# Filtro para evitar interferencia del motor del auto



## CAA (Abr 3, 2007)

Buen día
He instalado un cd player a mi auto el problema que tengo es que las bocinas "zumban" a medida el motor acelera, que filtro puedo poner para quitar ese "zumbido".
Otra pregunta, quiero instalarle ademas un ecualizador, pero la cd player tiene dos cables para cada salida a bafle (señal y tierra) y el ecualizador solo entrada para señal, la pregunta es donde hago el tierra para la señal, ya conecte solo el cable para señal y no suena, si coloco la segunda entrada en el tierra de la cd player su funciona pero pierdo un cabal ?


----------



## campeon (Nov 16, 2008)

yo tuve un  jetta 86 al cual nunca le pude quitar el ruido del motor por mas filtros que le puse , quisiera saber si alguien sabe cual fue el problema o cual era la solucion?


----------



## fernandoae (Nov 16, 2008)

Que "filtros" pusiste? o mas  o menos contame que has hecho?


----------



## juancarfox (Nov 16, 2008)

bueno para empezar, fernandoae tiene razon respecto a lo que dijo el chavo, eso no tiene nada que ver ! y si te aventaste un churro con ese comentario

pero como siempre el camarada es un poco duro con sus comentarios, pero bueno, ya vimos que el es asi, y no es nada grave, todo bien !

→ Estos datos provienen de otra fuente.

-- ==== Sys2Proof/Certificates/Slice0/Obligations.lean ====
section
/-! DEFINITION. The statements for the provers, one for each row of OBLIGATIONS.json. `Completes i s P` says that the command answers a
next state of which `P` holds; a clause `u = s` for a command that is not enabled is the model's choice (log 1). -/

open Sys2Proof Sys2Proof.Machine

/-- The front command runs on the rest of the queue. On an empty queue one cycle of CLK_C passes (rests on R37): the rest of the present cycle,
the beginning of the next, and the commands that waited for it; in OFF nothing passes. That a step on an empty queue is such a cycle is the
model's choice (log 2). -/
def Obligations.StepRunsTheFrontCommand : Prop :=
  (∀ (s : State) (c : Instr) (r : List Instr), s.pending = c :: r → step s = exec c { s with pending := r })
  ∧ (∀ (s : State), s.pending = [] →
       (s.pwrgd = false → step s = .next s) ∧ (s.pwrgd = true → step s = .next s.endCycle.nextCycle.runLate))

/-- A command leaves the queue of waiting commands alone. Every command answers a next state in every state, but for the one access the manual
gives no effect: internal test chains after an authenticated unlock (rests on R31), which stop by name. -/
def Obligations.CommandsKeepTheQueueAndAnswer : Prop :=
  (∀ (c : Instr) (s t : State), s.Inv → exec c s = .next t → t.pending = s.pending)
  ∧ (∀ (c : Instr) (s : State),
       (c = .testAccessPort .internalChain ∧ s.tapUnlocked = true → exec c s = .refused .internalTestChain)
       ∧ (¬(c = .testAccessPort .internalChain ∧ s.tapUnlocked = true) → ∃ t, exec c s = .next t))

/-- Every step keeps the invariant: canonical memory, scratchpads, host memory, registers, contexts and dies, a legal power state. -/
def Obligations.StepKeepsInvariant : Prop :=
  ∀ (s t : State), s.Inv → step s = .next t → t.Inv

/-- The machine after reset meets the invariant. Package cold reset sets the time base to 0 (rests on R37), every register reads its reset
value (rests on R9), no command, context, launch or fault stands, every die is unready and none is fenced. -/
def Obligations.ResetMeetsInvariantAndValues : Prop :=
  (State.reset.Inv)
  ∧ (State.reset.tb = 0 ∧ (∀ a, State.reset.reg a = regReset (homeAddr a)) ∧ State.reset.pending = []
       ∧ (∀ c, State.reset.ctx c = Ctx.init) ∧ (∀ d, (State.reset.die d).ready = false ∧ (State.reset.die d).fenced = false)
       ∧ State.reset.pstate = 0 ∧ State.reset.roleB = false ∧ State.reset.mem = [] ∧ State.reset.scratch = [] ∧ State.reset.ligger = [])

/-- Every counter-clear row of a context window (rests on R68, R130, R152, R169, R231, R257, R286, R369): the registers it names read what the
present cycle alone has put into them, which is 0 where it has put nothing, and nothing else changes, but for the byte count of a virtual
function's own access (rests on R397). SCHED_CLR_SUSP (rests on R68): so do CTX_SUSP_LATE and the counts of CTX_PROMISE, the promise state
stays; nothing else changes. -/
def Obligations.ContextClearRows : Prop :=
  (∀ (s : State) (src : HostSrc) (c : Nat), c < 1024 →
       ∀ r ∈ [(Off.CTX_SCHED_CLR, Instr.schedClrMiss, [Off.CTX_CONTRACT_MISS]),
           (Off.CTX_SCHED_CLR, Instr.schedClrSlip, [Off.CTX_SLIP_MAX, Off.CTX_SLIP_CYCLES]),
           (Off.CTX_SCHED_CLR, Instr.schedClrWait, [Off.CTX_ACCEPT_WAIT]),
           (Off.CTX_ARITH_CLR, Instr.arithClrSat, [Off.CTX_MX_SAT]),
           (Off.CTX_ARITH_CLR, Instr.arithClrGate, [Off.CTX_ROWGATE]),
           (Off.CTX_ARITH_CLR, Instr.arithClrPoison, [Off.CTX_POISON_OPS]),
           (Off.CTX_SFU_CLR, Instr.sfuClrMasked, [Off.CTX_MASKED_ROWS]),
           (Off.CTX_SFU_CLR, Instr.sfuClrNan, [Off.CTX_SFU_NAN]),
           (Off.CTX_SLOT_CLR, Instr.slotClrOverflow, [Off.CTX_SLOT_OVERFLOW]),
           (Off.CTX_SLOT_CLR, Instr.slotClrEmpty, [Off.CTX_SLOT_EMPTY]),
           (Off.CTX_MEM_CLR, Instr.ctxMemClrPoison, [Off.CTX_MEM_POISON]),
           (Off.CTX_TRAIN_CLR, Instr.trainClrSkip, [Off.CTX_SKIP_COUNT]),
           (Off.CTX_COLL_CLR, Instr.collClrSts, [Off.CTX_COLL_STS]),
           (Off.CTX_COLL_CLR, Instr.collClrChunks, [Off.CTX_COLL_CHUNKS]),
           (Off.CTX_COLL_CLR, Instr.collClrStale, [Off.CTX_STALE_EPOCH]),
           (Off.CTX_RES_CLR, Instr.resClrMirwait, [Off.CTX_MIR_WAIT]),
           (Off.CTX_RES_CLR, Instr.resClrCkpt, [Off.CTX_CKPT_COUNT])],
         WriteReaches s src (ctxA c r.1) →
           Completes (r.2.1 src c) s fun t => (∀ o ∈ r.2.2, t.reg (ctxA c o) = s.cleared (ctxA c o)) ∧ wroteRegs src (r.2.2.map (ctxA c)) s t)
  ∧ (∀ (s : State) (src : HostSrc) (c : Nat), c < 1024 → WriteReaches s src (ctxA c Off.CTX_SCHED_CLR) →
       Completes (.schedClrSusp src c) s fun t =>
         t.reg (ctxA c Off.CTX_SUSP_LATE) = s.cleared (ctxA c Off.CTX_SUSP_LATE)
           ∧ t.cf c Off.CTX_PROMISE 15 8 = satPlus 8 0 (s.countedIn (ctxA c Off.CTX_PROMISE) 8)
           ∧ t.cf c Off.CTX_PROMISE 31 16 = satPlus 16 0 (s.countedIn (ctxA c Off.CTX_PROMISE) 16)
           ∧ t.cf c Off.CTX_PROMISE 1 0 = s.cf c Off.CTX_PROMISE 1 0
           ∧ wroteRegs src [ctxA c Off.CTX_SUSP_LATE, ctxA c Off.CTX_PROMISE] s t)
  ∧ (∀ (s : State) (a : Nat), (∀ lo, s.countedIn a lo = 0) → s.cleared a = 0)

/-- The clear rows of the Thatch and Eave pages (rests on R231, R314) and PG_CTL.CLR_ERR (rests on R433): the registers they name read what the
present cycle alone has put into them, and nothing else changes. The clear of a context's accounting counters (rests on R399): they read 0, and
nothing else changes. PIPE_CLR (rests on R197): QCOUNT clears the queue counters of the link that CTX_QSEL selects, CHAN the channel counters of
the endpoint that CTX_CHSEL selects, but for what the present cycle has counted; packets, armed endpoints and messages in progress stay. -/
def Obligations.PageAndPipeClearRows : Prop :=
  ((∀ (s : State) (src : HostSrc) (x : Nat),
       let th (o : Nat) : Nat := bar0 (thatchDie (x % 16)) 0 o
       let ea (o : Nat) : Nat := bar0 (eaveDie (x % 8)) 0 o
       let ports : List Nat := (List.range 8).flatMap fun i =>
         [Off.EAV_TXCNT, Off.EAV_REPLAY, Off.EAV_RXERR, Off.EAV_FECCNT].map fun o => portReg (8 * (x % 8) + i) o
       ∀ r ∈ [(th Off.THC_MEM_CLR, Instr.memClrEcc, [th Off.THC_ECC_CE, th Off.THC_ECC_UE]),
           (th Off.THC_MEM_CLR, Instr.memClrWin, [th Off.THC_WINDOW_ERR]),
           (ea Off.EAV_CLR, Instr.eavClrPorts, ports),
           (ea Off.EAV_CLR, Instr.eavClrDrop, [ea Off.EAV_DROP]),
           (ea Off.EAV_CLR, Instr.eavClrRelay, [ea Off.EAV_RELAY]),
           (ea Off.EAV_CLR, Instr.eavClrReroute, [ea Off.EAV_REROUTE])],
         WriteReaches s src r.1 → Completes (r.2.1 src x) s fun t => (∀ a ∈ r.2.2, t.reg a = s.cleared a) ∧ wroteRegs src r.2.2 s t)
     ∧ (∀ (s : State) (src : HostSrc) (die block : Nat) (k : PageKind), die < 64 → block < 64 → pageAt die block = some k → k ≠ .guest →
         WriteReaches s src (bar0 die block Off.PG_CTL) →
         Completes (.clrErr src (bar0 die block 0)) s fun t =>
           (∀ o ∈ [Off.PG_ERR, Off.PG_ERR_LOCK], t.reg (bar0 die block o) = s.cleared (bar0 die block o))
             ∧ wroteRegs src [bar0 die block Off.PG_ERR, bar0 die block Off.PG_ERR_LOCK] s t)
     ∧ (∀ (s : State) (src : HostSrc) (c : Nat), c < 1024 → WriteReaches s src Off.RDG_ACCT_CLR →
         Completes (.acctClr src c) s fun t =>
           (∀ i < 7, t.reg (ctxA c (0x200 + 8 * i)) = 0) ∧ wroteRegs src ((List.range 7).map fun i => ctxA c (0x200 + 8 * i)) s t))
  ∧ (∀ (s : State) (src : HostSrc) (c : Nat), c < 1024 → WriteReaches s src (ctxA c Off.CTX_PIPE_CLR) →
       (Completes (.pipeClrQcount src c) s fun t =>
         let l := s.cf c Off.CTX_QSEL 9 0
         t.queue c l = { s.queue c l with popped := s.leftIn (qcountKey c l) 0 32, parityFails := s.leftIn (qcountKey c l) 32 32 }
           ∧ (∀ j, j ≠ l → t.queue c j = s.queue c j) ∧ sameRegsBut (pcieOf src) s t ∧ sameMemory s t)
       ∧ Completes (.pipeClrChan src c) s fun t =>
         let u := s.cf c Off.CTX_CHSEL 16 0
         let k := s.cf c Off.CTX_CHSEL 20 17
         let rx := s.cf c Off.CTX_CHSEL 21 21 = 1
         let key := chanKey c u k rx
         (if rx then
             t.rxEp c u k = { s.rxEp c u k with msgs := s.leftIn key 0 32, nacks := s.leftIn key 32 16, reason := 0 } ∧ t.txEp c u k = s.txEp c u k
           else
             t.txEp c u k = { s.txEp c u k with
               msgs := s.leftIn key 0 32, nacks := s.leftIn key 32 16, reason := 0, outcome := 0, stall := s.leftIn key 53 32 }
               ∧ t.rxEp c u k = s.rxEp c u k)
           ∧ (∀ v, v ≠ u → t.tile c v = s.tile c v) ∧ sameRegsBut (pcieOf src) s t ∧ sameMemory s t)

volviendo al probleme que tienes "AA"

pueden ser muchas causas, una puede ser que no esta bien aterrizado a tierra tu equipo de sonido....otra puede ser que esten muy cerca los cables de audio con los cables de corriente, trata de enviarlos por diferentes lugares tratando de que no se junten demasiado, ya que los cables de corriente generan campos e interfieren en los cables donde viaja el audio.

tambien puedes optar por lo que comenta fernando, utilizando filtros capacitores, pero tienes que checar de cual capacidad necesitas.....

espero te sirva...

saludos


----------